[[ LISTED ENTRIES, beginning ]]
/-- One constructor for each row of the opcode table. The words of groups 0x0 to 0xB and the pair come first,
then the steps of the machine's other agents, whose arguments name the choice each of them makes. -/
inductive Instr where
  -- group 0x0 (R136)
  | nop (h : Hd)
  | bra (h : Hd) (c : BraCond) (off : W32)
  | brx (h : Hd) (a : Opd)
  | call (h : Hd) (d : Opd) (t : CallTgt)
  | ret (h : Hd) (a : Opd)
  | exit (h : Hd)
  | cvg (h : Hd) (a : Opd)
  | cvgset (h : Hd) (d : Opd)
  | elect (h : Hd) (d a : Opd)
  | vote (h : Hd) (m : VoteMode) (d a : Opd) (neg : Bool)
  | reorder (h : Hd) (a base : Opd) (count : BitVec 11)
  | yield (h : Hd)
  | waitf (h : Hd) (mask : BitVec 12)
  -- group 0x1 (R73)
  | smov (h : Hd) (t : Ty) (d : Opd) (b : Src)
  | sadd (h : Hd) (t : Ty) (d a : Opd) (b : Src)
  | ssub (h : Hd) (t : Ty) (d a : Opd) (b : Src)
  | smul (h : Hd) (t : Ty) (d a : Opd) (b : Src)
  | smulh (h : Hd) (t : Ty) (d a : Opd) (b : Src)
  | sdiv (h : Hd) (t : Ty) (d a : Opd) (b : Src)
  | srem (h : Hd) (t : Ty) (d a : Opd) (b : Src)
  | sand (h : Hd) (t : Ty) (d a : Opd) (b : Src)
  | sor (h : Hd) (t : Ty) (d a : Opd) (b : Src)
  | sxor (h : Hd) (t : Ty) (d a : Opd) (b : Src)
  | snot (h : Hd) (t : Ty) (d a : Opd)
  | sshl (h : Hd) (t : Ty) (d a : Opd) (b : Src)
  | sshr (h : Hd) (t : Ty) (d a : Opd) (b : Src)
  | ssar (h : Hd) (t : Ty) (d a : Opd) (b : Src)
  | smin (h : Hd) (t : Ty) (d a : Opd) (b : Src)
  | smax (h : Hd) (t : Ty) (d a : Opd) (b : Src)
  | scmp (h : Hd) (t : Ty) (c : Cond) (d a : Opd) (b : Src)
  | ssel (h : Hd) (t : Ty) (d a : Opd) (b : Src) (c : Fin 128) (neg : Bool)
  | sclz (h : Hd) (t : Ty) (d a : Opd)
  | spopc (h : Hd) (t : Ty) (d a : Opd)
  | sbfx (h : Hd) (t : Ty) (d a : Opd) (b : Src)
  | sbfi (h : Hd) (t : Ty) (d a : Opd) (b : Src)
  | slea (h : Hd) (t : Ty) (d a : Opd) (b : Src) (sh : BitVec 6)
  -- group 0x2 (R77)
  | vmov (h : Hd) (t : Ty) (d : Opd) (b : Src)
  | vadd (h : Hd) (t : Ty) (d a : Opd) (b : Src) (sat : Bool)
  | vsub (h : Hd) (t : Ty) (d a : Opd) (b : Src) (sat : Bool)
  | vmul (h : Hd) (t : Ty) (d a : Opd) (b : Src)
  | vmulh (h : Hd) (t : Ty) (d a : Opd) (b : Src)
  | vmad (h : Hd) (t : Ty) (d a b c : Opd)
  | vmadw (h : Hd) (t : Ty) (d a b c : Opd)
  | vdiv (h : Hd) (t : Ty) (d a : Opd) (b : Src)
  | vrem (h : Hd) (t : Ty) (d a : Opd) (b : Src)
  | vand (h : Hd) (t : Ty) (d a : Opd) (b : Src)
  | vor (h : Hd) (t : Ty) (d a : Opd) (b : Src)
  | vxor (h : Hd) (t : Ty) (d a : Opd) (b : Src)
  | vnot (h : Hd) (t : Ty) (d a : Opd)
  | vshl (h : Hd) (t : Ty) (d a : Opd) (b : Src)
  | vshr (h : Hd) (t : Ty) (d a : Opd) (b : Src)
  | vsar (h : Hd) (t : Ty) (d a : Opd) (b : Src)
  | vmin (h : Hd) (t : Ty) (d a : Opd) (b : Src)
  | vmax (h : Hd) (t : Ty) (d a : Opd) (b : Src)
  | vabs (h : Hd) (t : Ty) (d a : Opd) (sat : Bool)
  | vneg (h : Hd) (t : Ty) (d a : Opd) (sat : Bool)
  | vaddc (h : Hd) (t : Ty) (d a : Opd) (b : Src) (ciEn : Bool) (ci co : Fin 8)
  | vsubb (h : Hd) (t : Ty) (d a : Opd) (b : Src) (ciEn : Bool) (ci co : Fin 8)
  | vcmp (h : Hd) (t : Ty) (c : Cond) (d a : Opd) (b : Src)
  | vsel (h : Hd) (t : Ty) (d a : Opd) (b : Src) (p : Fin 8) (neg : Bool)
  | vclz (h : Hd) (t : Ty) (d a : Opd)
  | vpopc (h : Hd) (t : Ty) (d a : Opd)
  | vbfx (h : Hd) (t : Ty) (d a : Opd) (b : Src)
  | vbfi (h : Hd) (t : Ty) (d a : Opd) (b : Src)
  | vprmb (h : Hd) (d a b : Opd) (sel : BitVec 16)
  | vlea (h : Hd) (t : Ty) (d a : Opd) (b : Src) (sh : BitVec 3)
  | vext (h : Hd) (t : Ty) (d a : Opd) (w : ExtW)
  | vdp4 (h : Hd) (t : Ty) (d a : Opd) (b : Src) (sat : Bool)
  -- group 0x3 (R83)
  | pand (h : Hd) (d a b : Opd) (na nb : Bool)
  | por (h : Hd) (d a b : Opd) (na nb : Bool)
  | pxor (h : Hd) (d a b : Opd) (na nb : Bool)
  | pnot (h : Hd) (d a : Opd)
  | pmov (h : Hd) (dir : PDir) (d a : Opd)
  | shfl (h : Hd) (t : Ty) (m : ShflMode) (d a : Opd) (b : Src) (pv : Fin 8)
  | vtos (h : Hd) (t : Ty) (d a : Opd) (b : Src)
  | stov (h : Hd) (t : Ty) (d a : Opd) (hi : Bool)
  | vspec (h : Hd) (d a : Opd)
  | sspec (h : Hd) (d a : Opd)
  -- group 0x4 (R104)
  | vfadd (h : Hd) (t : Ty) (d a : Opd) (b : Src) (rm : Rm) (sat : Bool)
  | vfsub (h : Hd) (t : Ty) (d a : Opd) (b : Src) (rm : Rm) (sat : Bool)
  | vfmul (h : Hd) (t : Ty) (d a : Opd) (b : Src) (rm : Rm) (sat : Bool)
  | vfma (h : Hd) (t : Ty) (d a b c : Opd) (rm : Rm) (sat : Bool)
  | vfmin (h : Hd) (t : Ty) (d a : Opd) (b : Src)
  | vfmax (h : Hd) (t : Ty) (d a : Opd) (b : Src)
  | vfcmp (h : Hd) (t : Ty) (c : FCond) (d a : Opd) (b : Src)
  | vfabs (h : Hd) (t : Ty) (d a : Opd)
  | vfneg (h : Hd) (t : Ty) (d a : Opd)
  | vfclass (h : Hd) (t : Ty) (nar : BitVec 6) (d a : Opd)
  | vfdot (h : Hd) (t : Ty) (nar : BitVec 6) (d a b : Opd) (rm : Rm) (sat : Bool)
  | vfred (h : Hd) (t : Ty) (d a : Opd) (rm : Rm)
  | vfscale (h : Hd) (t : Ty) (d a : Opd) (b : Src) (rm : Rm) (sat : Bool)
  -- group 0x5 (R111, R112)
  | vfdiv (h : Hd) (t : Ty) (d a b : Opd) (rm : Rm) (sat : Bool)
  | vfsqrt (h : Hd) (t : Ty) (d a : Opd) (rm : Rm) (sat : Bool)
  | vfrcp (h : Hd) (t : Ty) (d a : Opd) (rm : Rm) (sat : Bool)
  | vfrsqrt (h : Hd) (t : Ty) (d a : Opd) (rm : Rm) (sat : Bool)
  | vfexp2 (h : Hd) (t : Ty) (d a : Opd) (rm : Rm) (sat : Bool)
  | vflog2 (h : Hd) (t : Ty) (d a : Opd) (rm : Rm) (sat : Bool)
  | vfsinpi (h : Hd) (t : Ty) (d a : Opd) (rm : Rm) (sat : Bool)
  | vfcospi (h : Hd) (t : Ty) (d a : Opd) (rm : Rm) (sat : Bool)
  | vftanh (h : Hd) (t : Ty) (d a : Opd) (rm : Rm) (sat : Bool)
  | vcvt (h : Hd) (dt st : Ty) (nar : BitVec 6) (d a : Opd) (rm : Rm) (sat : Bool)
  | vpack8 (h : Hd) (nar : BitVec 6) (st : Ty) (d a b : Opd) (rm : Rm) (sat : Bool)
  | vunpk8 (h : Hd) (dt : Ty) (nar : BitVec 6) (d a : Opd) (rm : Rm) (sat : Bool)
  | vfrnd (h : Hd) (t : Ty) (d a : Opd) (rm : Rm)
  | vqscale (h : Hd) (nar : BitVec 6) (d a b : Opd) (rm : Rm) (sat : Bool)
  -- group 0x6 (R166)
  | ld (h : Hd) (sgn : Bool) (d a : Opd) (m : Am)
  | st (h : Hd) (a b : Opd) (m : Am)
  | ldl (h : Hd) (sgn : Bool) (d a : Opd) (m : Al)
  | stl (h : Hd) (a b : Opd) (m : Al)
  | lds (h : Hd) (sgn : Bool) (d a : Opd) (m : Am)
  | sts (h : Hd) (a b : Opd) (m : Am)
  | ldc (h : Hd) (sgn : Bool) (d a : Opd) (m : Am)
  | ldx (h : Hd) (t : Ty) (d a : Opd) (m : Am)
  | stx (h : Hd) (t : Ty) (a b : Opd) (m : Ax)
  | pref (h : Hd) (a : Opd) (l2 : Bool) (off : W32)
  | bpf (h : Hd) (a b : Opd) (die : Fin 4) (bar : Option (BitVec 20))
  | cflush (h : Hd) (a b : Opd) (m : FlushMode)
  | xlat (h : Hd) (d a : Opd) (off : W32)
  | cbinit (h : Hd) (d a : Opd) (buf : Fin 16) (count : BitVec 9)
  | cbwait (h : Hd) (d : Opd) (buf : Fin 16)
  | cbrel (h : Hd) (buf : Fin 16)
  | cbacq (h : Hd) (d : Opd) (buf : Fin 16)
  | cbpub (h : Hd) (buf : Fin 16)
  -- group 0x7 (R209)
  | launch (h : Hd) (d a b : Opd) (pp : Fin 8)
  | lwait (h : Hd) (d : Opd) (b : Src)
  | dchk (h : Hd) (d : Opd) (level : Fin 8)
  | tdom (h : Hd) (d : Opd)
  | rgrow (h : Hd) (d : Opd) (n : BitVec 5)
  | salloc (h : Hd) (d : Opd) (b : Src)
  | sfree (h : Hd) (b : Src)
  | tsplit (h : Hd) (d : Opd)
  | take (h : Hd) (a : Opd) (off : W32)
  | srel (h : Hd)
  -- group 0x8 (R166, R237)
  | qpush (h : Hd) (d a : Opd)
  | qpop (h : Hd) (d a : Opd)
  | mxcmd (h : Hd) (a : Opd)
  | mxcommit (h : Hd) (d : Opd) (report : Bool)
  | mxwait (h : Hd) (b : Src16)
  | mxtab (h : Hd) (a : Opd) (slot : Fin 4)
  | cpy (h : Hd) (m : CpyMode) (a : Opd) (engine : Fin 8)
  -- group 0x9 (R253)
  | fence (h : Hd) (o : Order) (scope : Scope)
  | atom (h : Hd) (t : Ty) (d a b : Opd) (m : At)
  | acas (h : Hd) (t : Ty) (d a b : Opd) (scope : Scope) (pp : Fin 8) (o : Order) (off : W32)
  | red (h : Hd) (t : Ty) (a b : Opd) (m : At)
  | hinit (h : Hd) (a : Opd) (b : Src16) (off : BitVec 20)
  | harrive (h : Hd) (d a : Opd) (b : TxCnt) (off : BitVec 20)
  | hdrop (h : Hd) (a : Opd) (off : BitVec 20)
  | hwait (h : Hd) (a : Opd) (b : Src16) (off : BitVec 20)
  | bar (h : Hd) (b : BarCnt) (id : Fin 4)
  | monitor (h : Hd) (a : Opd) (m : Am)
  | mwait (h : Hd) (d b : Opd)
  | tstamp (h : Hd) (d : Opd)
  -- group 0xA (R282)
  | tbegin (h : Hd) (c : TClass) (off : W32)
  | tend (h : Hd)
  | tabort (h : Hd) (v : BitVec 8)
  | tstat (h : Hd) (d : Opd) (clr : Bool)
  | tnarrow (h : Hd) (a b : Opd)
  | tposG (h : Hd) (d : Opd)
  | tposF (h : Hd) (d : Opd)
  | tposB (h : Hd) (d : Opd)
  | tposVac (h : Hd) (b : Src)
  -- group 0xB (R309)
  | trap (h : Hd) (code : BitVec 16)
  | tret (h : Hd)
  | tretSkip (h : Hd)
  | tretTo (h : Hd) (a : Opd)
  | sysr (h : Hd) (d : Opd) (reg : BitVec 12) (b : CtxOpd)
  | sysw (h : Hd) (reg : BitVec 12) (a : Opd) (b : CtxOpd)
  | beacon (h : Hd) (b : Src)
  | bflipDev (h : Hd) (a : Opd)
  | bflipHost (h : Hd) (a : Opd)
  | evmark (h : Hd) (a : Opd) (code : BitVec 16)
  | haltf (h : Hd) (code : BitVec 16)
  -- group 0xF (R41)
  | pair (h : Hd) (sop : Fin 23) (vop : PairOp) (sd sa : Fin 128) (sb : PairB) (vd va vb : Opd) (t : Ty)
  -- the ends of a prologue, read by the front end of a die (R326, R327)
  | prologueGo (die : Fin 4)
  | prologueCancel (die : Fin 4)
  | prologueRepeat (die : Fin 4) (n : BitVec 16)
  -- the clause header (R23, R24)
  | clauseStart (c : ClauseHdr)
  -- the steps of the other agents
  | swapPoint (core : Nat)
  | loadPerform (fold flock ix : Nat)
  | storeDrain (fold flock : Nat) (scr : Bool)
  | ownershipRequest (core line : Nat)
  | regApply (home : Home)
  | ownershipApply (home : Home)
  | invApply (src dst : Nat)
  | atomicPerform (fold flock : Nat)
  | lineWriteback (core line : Nat)
  | sfuResult (fold flock ix : Nat)
  | copyStart (die engine : Nat)
  | copyComplete (die engine ix : Nat)
  | bpfComplete (fold flock ix : Nat)
  | cflushComplete (fold flock ix : Nat)
  | matrixEntryStart (core : Nat)
  | matrixStepComplete (core : Nat)
  | tableLoadComplete (core : Nat)
  | lateFpthr (fold flock lane : Nat)
  | fpevWindowClear (ctx : Nat)
  | regroup (fold : Nat) (role : Fin 4)
  | foldRetire (fold : Nat)
  | foldPlacement (fold core : Nat)
  | gridStart (grid : Nat) (frame : VA)
  | gridReport (grid : Nat)
  | penMove (queue : Nat)
  | stageRelease (fold : Nat)
  | taskTimeExhaust (fold : Nat)
  | taskSplit (fold : Nat)
  | taskCommit (fold : Nat)
  | wdAnswer (grid : Nat)
  | frontierUpdate (core ctx : Nat) (f : Pos)
  | tentativeEntryApply (fold flock lane : Nat)
  | narrowingMessage (ix : Nat)
  | vCommit (fold flock lane : Nat)
  | eCommit (fold flock lane : Nat)
  | oCommit (ctx : Nat)
  | barrierUpdateApply (fold off : Nat)
  | monitorWake (fold flock : Nat)
  | preempt (fold : Nat)
  | priorityPreempt (fold : Nat)
  | foldSave (fold : Nat)
  | foldRestore (fold core : Nat)
  | wdogExpire (fold : Nat)
  | foldcmdResume (ctx : Nat) (image : VA)
  | foldcmdKill (ctx : Nat) (image : VA)
  | foldcmdRerun (ctx : Nat) (image : VA)
  | qdoor (queue : Nat)
  | packetTake (queue : Nat)
  | packetLaunch (queue ix : Nat)
  | packetSignal (queue ix : Nat)
  | packetWait (queue ix : Nat)
  | waitPoll (queue ix : Nat)
  | packetTlbinv (queue ix : Nat)
  | packetLoad (queue ix : Nat) (place : VA × VA)
  | packetNop (queue ix : Nat)
  | queueEnable (queue : Nat) (v : W32)
  | qstatErrClear (queue : Nat)
  | qexport (queue : Nat) (addr : VA)
  | qimport (queue : Nat) (addr : VA)
  | contextCreate (ctx owner : Nat)
  | contextDestroy (ctx : Nat)
  | odwWrite (ctx : Nat) (v : W64)
  | fpevLimitWrite (ctx num : Nat) (v : W32)
  | dirtyEnable (ctx : Nat)
  | hdmEnable
  | registerWrite (r : HostReg) (v : W64)
  | cejEvent (src code : BitVec 16) (loc syn : W64)
  | cejCoalesceExpire (ix : Nat)
  | cejAck (addr : W64) (a : CejAck)
  | evqDrain (core : Nat)
  | paddockRebalance (core pad : Nat)
  | grantRecompute (predicted : BitVec 12) (grant : BitVec 4) (floors : Vector (BitVec 12) 9) (power : BitVec 12)
  | thermalThrottle (die : Fin 4) (temp : BitVec 8)
  | thermalRecover (die : Fin 4) (temp : BitVec 8) (grant : BitVec 4 × BitVec 12)
  | thermalTrip (die : Fin 4) (temp : BitVec 8)
  | moduleReset
  | recovery (image : List Byte)
  | attestationRequest (nonce : BitVec 256)
  | cejAkeyInstall (key : List Byte) (sig : BitVec 768)
  | fullServiceTransition (training : Training)
  | linkLoss (l : Link)
  | linkRetrain (l : Link)
  | requestTimeout (ix : Nat)
  | flitRetry (port : Fin 18) (syn : W64)
  | peerRequest (port : Fin 18) (node : BitVec 7) (tag : BitVec 16) (ctx : Nat) (op : PeerOp)
  | hostRead (pa n : Nat)
  | hostReadOwn (line : Nat)
  | hostWrite (pa : Nat) (bytes : List Byte)
  | hostWriteback (line : Nat) (data : List Byte)
  | snoopResponse (line : Nat) (data : List Byte)
  | hostSnoop (line : Nat)
  | bflipComplete (block : Nat)
  | replicaCollapse (page : Nat)
  | memorySideStoreApply (stack : Nat)
  | peerResponse (ix : Nat) (a : PeerAnswer)
  | hostOwnershipGrant (line : Nat) (data : List Byte)
  | launchComplete (fold flock ix : Nat)
  | xlatComplete (fold flock ix : Nat)
  | enginePageFault (die engine ix : Nat)
  deriving DecidableEq, Repr
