/-- The newest version of a word that a task sees, over a value: plain versions at the homes, then those on their way, and
above them the versions of its pending regions by key (R199, R280). -/
def taskOverlay (s : State) (f w : Nat) (v : W32) : W32 :=
  let v := s.ms.vers.foldl (fun v x => if x.owner = .task f ∧ x.word = w then mergeBytes x.mask x.val v else v) v
  let v := s.ms.msgs.foldl (fun v m =>
    match m.kind with
    | .version g pa _ _ bs =>
      if g = f then (splitWords pa bs).foldl (fun v e => if e.1 = w then mergeBytes e.2.1 e.2.2 v else v) v else v
    | _ => v) v
  (pendingVers s f w).foldl (fun v x => mergeBytes x.2.2.mask x.2.2.val v) v

/-- The bytes of a peer's memory as a task sees them: its deferred stores over what the peer gives (R199). -/
def peerOverlay (s : State) (f : Nat) (node : BitVec 7) (va : VA) (bs : List Byte) : List Byte :=
  (s.ms.pvers.filter (fun v => v.fold == f && v.node == node && v.red.isNone)).foldl (fun bs v =>
    bs.zipIdx.map (fun b =>
      let i := va.toNat + b.2 - v.va.toNat
      if v.va.toNat ≤ va.toNat + b.2 ∧ i < v.data.length then v.data.getD i 0 else b.1)) bs

/-- The task that a version belongs to: its own, or the task of its region (R280). -/
def verTask (s : State) (v : Ver) : Option Nat :=
  match v.owner with
  | .task f => some f
  | .region q => match tget? s.ms.regions q with
    | some r => match fold? s r.fold with
      | some fo => if fo.isTask then some r.fold else none
      | none => none
    | none => none

/-- The sectors that a task holds (R200). -/
def taskSectors (s : State) (f : Nat) : List Nat :=
  let vs : List Nat := (s.ms.vers.filter (fun v => verTask s v == some f)).map (fun v => v.word / 8)
  let rs : List Nat := (s.ms.reds.filter (fun r => r.fold == f)).map (fun r => r.pa / 32)
  (vs ++ rs).eraseDups

/-- The sectors of a peer's memory that a task holds (R199, R200). -/
def peerSectors (s : State) (f : Nat) : List (BitVec 7 × Nat) :=
  ((s.ms.pvers.filter (fun v => v.fold == f)).map (fun v => (v.node, v.va.toNat / 32))).eraseDups

/-- Sectors held at the home of an address by every task (R379). A host link, which homes a task's versions of host memory and
is no slice, holds as many: the spec gives it no capacity (DESIGN CHOICE, log 47). -/
def sliceSectors (s : State) (pa : Nat) : List (Nat × Nat) :=
  let vs : List (Nat × Nat) := s.ms.vers.filterMap (fun v => (verTask s v).map (fun f => (f, v.word / 8)))
  let rs : List (Nat × Nat) := s.ms.reds.map (fun r => (r.fold, r.pa / 32))
  (vs ++ rs).eraseDups.filter (fun e => homeOf s (32 * e.2) 0 == homeOf s pa 0)

/-- A task is exhausted (R200, R201): its fold stops, unless it already stops for another reason. -/
def exhaust (s : State) (f : Nat) : State :=
  modFold s f (fun fo =>
    { fo with exhausted := true
              halt := match fo.halt with
                | some h => some h
                | none => some { reason := .exhaust, wdogBegan := false, stopped := true, cause := 0, pflock := none, faddr := 0, savets := 0 } })

/-- Whether a slice has room for a version of a task (R379). -/
def versionRoom (s : State) (f pa : Nat) : Bool :=
  let held := sliceSectors s pa
  held.contains (f, pa / 32) || decide (held.length < 16384)

/-- A task's write-buffer use in bytes (R200). -/
def bufferUse (s : State) (f : Nat) : Nat := 32 * ((taskSectors s f).length + (peerSectors s f).length)
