/-- A fold is discarded: retired, killed, split or re-run. -/
def removeFold (s : State) (f : Nat) : State :=
  match fold? s f with
  | none => s
  | some fo =>
    let s := vacateCore (dropOwned s f) f .gone
    foldGone s f fo.grid

end Sys2Proof.Machine
end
[[ LISTED ENTRIES, end ]]
WORK TO BE COMPLETED: Above are some records; copy exactly the lines from the one with "(place : VA × VA)" through the one with "(core pad : Nat)", both included, and no others.

ANSWER BOX:
  | packetLoad (queue ix : Nat) (place : VA × VA)
  | packetNop (queue ix : Nat)
  | queueEnable (queue : Nat) (v : W32)
  | qstatErrClear (queue : Nat)
  | qexport (queue : Nat) (addr : VA)
  | qimport (queue : Nat) (addr : VA)
  | contextCreate (ctx owner : Nat)
  | contextDestroy (ctx : Nat)
  | odwWrite (ctx : Nat) (v : W64)
  | fpevLimitWrite (ctx num : Nat) (v : W32)
  | dirtyEnable (ctx : Nat)
  | hdmEnable
  | registerWrite (r : HostReg) (v : W64)
  | cejEvent (src code : BitVec 16) (loc syn : W64)
  | cejCoalesceExpire (ix : Nat)
  | cejAck (addr : W64) (a : CejAck)
  | evqDrain (core : Nat)
  | paddockRebalance (core pad : Nat)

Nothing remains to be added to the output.